Another attraction for Nicholson was that once his existing and planned gold kiwifruit orchards reached optimal production, he could begin exporting during the annual February and March lull in international gold kiwifruit supply, thereby achieving top prices for his fruit, particularly in Europe and Asia.

Peter Nicholson transplants 12-month-old gold kiwifruit vines from the nursery (seen here) to his orchards. At this stage, they are strong enough to handle the stress of the process.

He explains that South Africa’s longitude in relation to New Zealand, which is currently the Southern Hemisphere’s only major gold kiwifruit producer, opens this four- to 12-week window for South African gold kiwifruit growers to harvest and export their fruit during the global undersupply.

Large areas of South Africa’s interior are suitable for gold kiwifruit production, as the vines can tolerate temperatures as low as -15°C in midwinter.

Roselands Farm, at about 1 200m above sea level, with a long-term average annual rainfall of 1 300mm, maximum summer temperatures that rarely reach above 34°C, and minimum winter temperatures of around -1°C, meets most criteria for production.

Natural soil habitat
“I’ve learned that having healthy soils is critical for strong gold kiwifruit vine growth,” says Nicholson.

“While my farm’s Kranskop and Inanda soil types can be highly productive with good management, in their almost virgin state their nutrient levels are insufficient for optimal production and are highly acidic due to the historically high rainfall here. I began focusing on gradually correcting imbalances, and I can see that the vines are responding positively.”

Nicholson is a staunch supporter of regenerative agriculture. Ahead of transplanting his 12-month-old grafted gold kiwifruit vines from nursery to orchard in the warm, wet spring and summer months, he sends soil samples to Brookside Laboratories in the US for analysis.

He then evaluates the results with his South African-based Brookside Laboratories consultant, Rory Milbank, as well as a soil scientist in New Zealand to determine the corrections that need to be made.

Given the long productive lifespan of a kiwifruit vine (some New Zealand specimens are reportedly over 100 years old), the soil around its roots needs to be properly managed to ensure that the vine continues to produce a top yield of good quality.

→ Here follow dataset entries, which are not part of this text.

-- ==== Sys2Proof/Machine/Types/Bridge.lean ====
section
/-! DEFINITION. The plain data of half-bridges and bridges (file 06). Reset values stand as field defaults. -/

namespace Sys2Proof.Machine

/-- A bridge entry of table 0x05 (R161), as an operation keeps it to its end (R75). -/
structure BrCfg where
  legA : Nat
  legB : Nat
  kind : Nat
  ripple : Bool
  pinch : Bool
  brakeHigh : Bool
  freq : Nat
  iStall : Nat
  tStall : Nat
  posMax : Nat
  pinchFrom : Nat
  pinchTo : Nat
  pinchDi : Nat
  reverseRip : Nat
  swiPark : Nat
  parkBrakeMs : Nat
  pulseMs : Nat
  safeDuty : Nat
  evtRing : Nat
deriving DecidableEq, Repr

/-- What follows a timed brake (R146, R152, R155 to R157): `park` and `interval` end a wipe. -/
inductive AfterBrake where
  | drive (dir : Nat)
  | reverse
  | coast
  | park
  | interval
deriving DecidableEq, Repr

/-- A WIPER_SET to mode 2 that waits for the next park (R156): INTERVAL_MS, DUTY, its descriptor. -/
structure WiperNext where
  interval : Nat
  duty : Nat
  uid : Nat
deriving DecidableEq, Repr

/-- A bridge operation (R163 to R165): OP of HB_STAT, its descriptor while one waits for its end, direction, duty,
NORM, OVERRIDE, the target of a move, the length of a pulse in ms, the end of a timeout or pulse, ripples left of a
reversal, the pinch position, how it will end, and a wiper's mode, the command that waits for the park, interval, wipes
and the DT of the last park. -/
structure BrOp where
  kind : Nat
  uid : Option Nat
  cfg : BrCfg
  dir : Nat := 0
  duty : Nat := 0
  norm : Bool := false
  override : Bool := false
  target : Nat := 0
  len : Nat := 0
  endDt : Option Nat := none
  revLeft : Nat := 0
  pinchPos : Nat := 0xFFFF
  status : Nat := 0
  reason : Nat := 0
  src : Nat := 0xFFFF
  wmode : Nat := 0
  wnext : Option WiperNext := none
  interval : Nat := 0
  wipes : Nat := 0
  parkDt : Nat := 0
deriving DecidableEq, Repr

/-- One half-bridge; the fields of operation, direction and position are those of the bridge whose LEG_A it is. -/
structure Hb where
  /-- A single half-bridge: requested mode and duty, those at the entry of a safe state, the mode applied. -/
  mode : Nat := 0
  duty : Nat := 0
  holdMode : Nat := 0
  holdDuty : Nat := 0
  run : Nat := 0
  base : Nat := 0
  safeAct : Bool := false
  /-- The bridge: its operation, state (0 coast, 1 forward, 2 reverse, 3 brake), timed brake. -/
  op : Option BrOp := none
  state : Nat := 0
  brake : Option (Nat × AfterBrake) := none
  /-- Direction last driven; DT at which the present drive, or single PWM, started; DT since which it coasts; DT at which
  the present brake started, and whether a brake of 20 ms has passed since the last drive (R146). -/
  lastDir : Nat := 0
  driveDt : Nat := 0
  coastDt : Option Nat := none
  brakeFrom : Option Nat := none
  braked : Bool := false
  /-- A bridge's duty now; DT of the period start at which the new duty applies, with a single half-bridge's HB_SET that
  completes there (R146); since when the duty is 0x400 or more (R152). -/
  duty1 : Nat := 0
  due : Option Nat := none
  setUid : Option Nat := none
  fullFrom : Option Nat := none
  /-- A wiper's filtered park input, and its filter of 2 ms; DT from which the 5 s to the next park count (R156). -/
  parkIn : Bool := false
  park : Deb := {}
  lookFrom : Option Nat := none
  /-- Position in ripples, validity, and the copy in retention RAM (R151). -/
  pos : Nat := 0
  posValid : Bool := false
  mirror : Nat × Bool := (0, false)
  /-- DT of the last ripple, its period in µs; DT from which counting after the drive runs (R150). -/
  ripDt : Nat := 0
  period : Nat := 0
  countFrom : Option Nat := none
  /-- Pinch detection (R153, R154): 150 ms have passed; ripples since then as current in mA and bank supply in mV, newest
  first; ripples above the threshold in a row; REF in 10 mA steps. -/
  pinchTime : Bool := false
  hist : List (Nat × Nat) := []
  beyond : Nat := 0
  ref : Nat := 0
  /-- Protection (R147 to R149): HELD with the partner leg, LAST, DT of the last short-circuit trip, peak timer in
  1/4 ms, the die sensor that holds it (R505), current limit reached. -/
  held : Option Nat := none
  last : Nat := 0
  lastSc : Option Nat := none
  peakT : Nat := 0
  dieHot : Option Nat := none
  scLim : Bool := false
  /-- HB_CUR in 10 mA steps, HB_TEMP. -/
  i : Int := 0
  peak : Nat := 0
  tSw : Int := 0
  tSwMax : Int := -32768
  /-- Since when the current exceeds I_STALL, and since when it lies below 100 mA. -/
  stallFrom : Option Nat := none
  olFrom : Option Nat := none
  /-- HB_DIAG. -/
  onRes : Nat := 0
  offRes : Nat := 0
  offDiagDt : Nat := 0
deriving DecidableEq, Repr

end Sys2Proof.Machine
end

Twice a year, therefore, Nicholson sends soil and leaf samples from his older orchards to Brookside Laboratories.

To achieve a soil pH of around six, Nicholson applies an average of between 1t/ha and 3t/ ha of dolomitic or calcitic lime a year to the surface of the soil. As Roselands’ soils are naturally deficient in phosphorous, he surface-applies rock phosphate at a rate of about 500kg/ha before transplanting.

This is then disked, along with animal manure such as chicken litter and kraal manure, into the orchard soil.

Manganese and selenium are also naturally deficient in Roselands’ soils. To address this, Nicholson applies these micronutrients at recommended levels throughout the year via broadcasting, foliar spraying and micro-jet irrigation.

When transplanting young vines into shallow, hand-dug pits in the orchards, about 250g of bone meal is mixed into the soil of each pit. While expensive, bone meal is an excellent slow-release source of calcium, phosphate and trace elements that are “everything a young plant needs to get a strong start”, according to Nicholson.

Forest floor leaf litter
“While I rely heavily on the results and recommendations from soil sample analyses, one important thing that I do based on my own research is to gather leaf litter from my commercial forestry plantations and use this as organic mulch around the bases of the kiwifruit vines, both the newly planted and established ones,” Nicholson says.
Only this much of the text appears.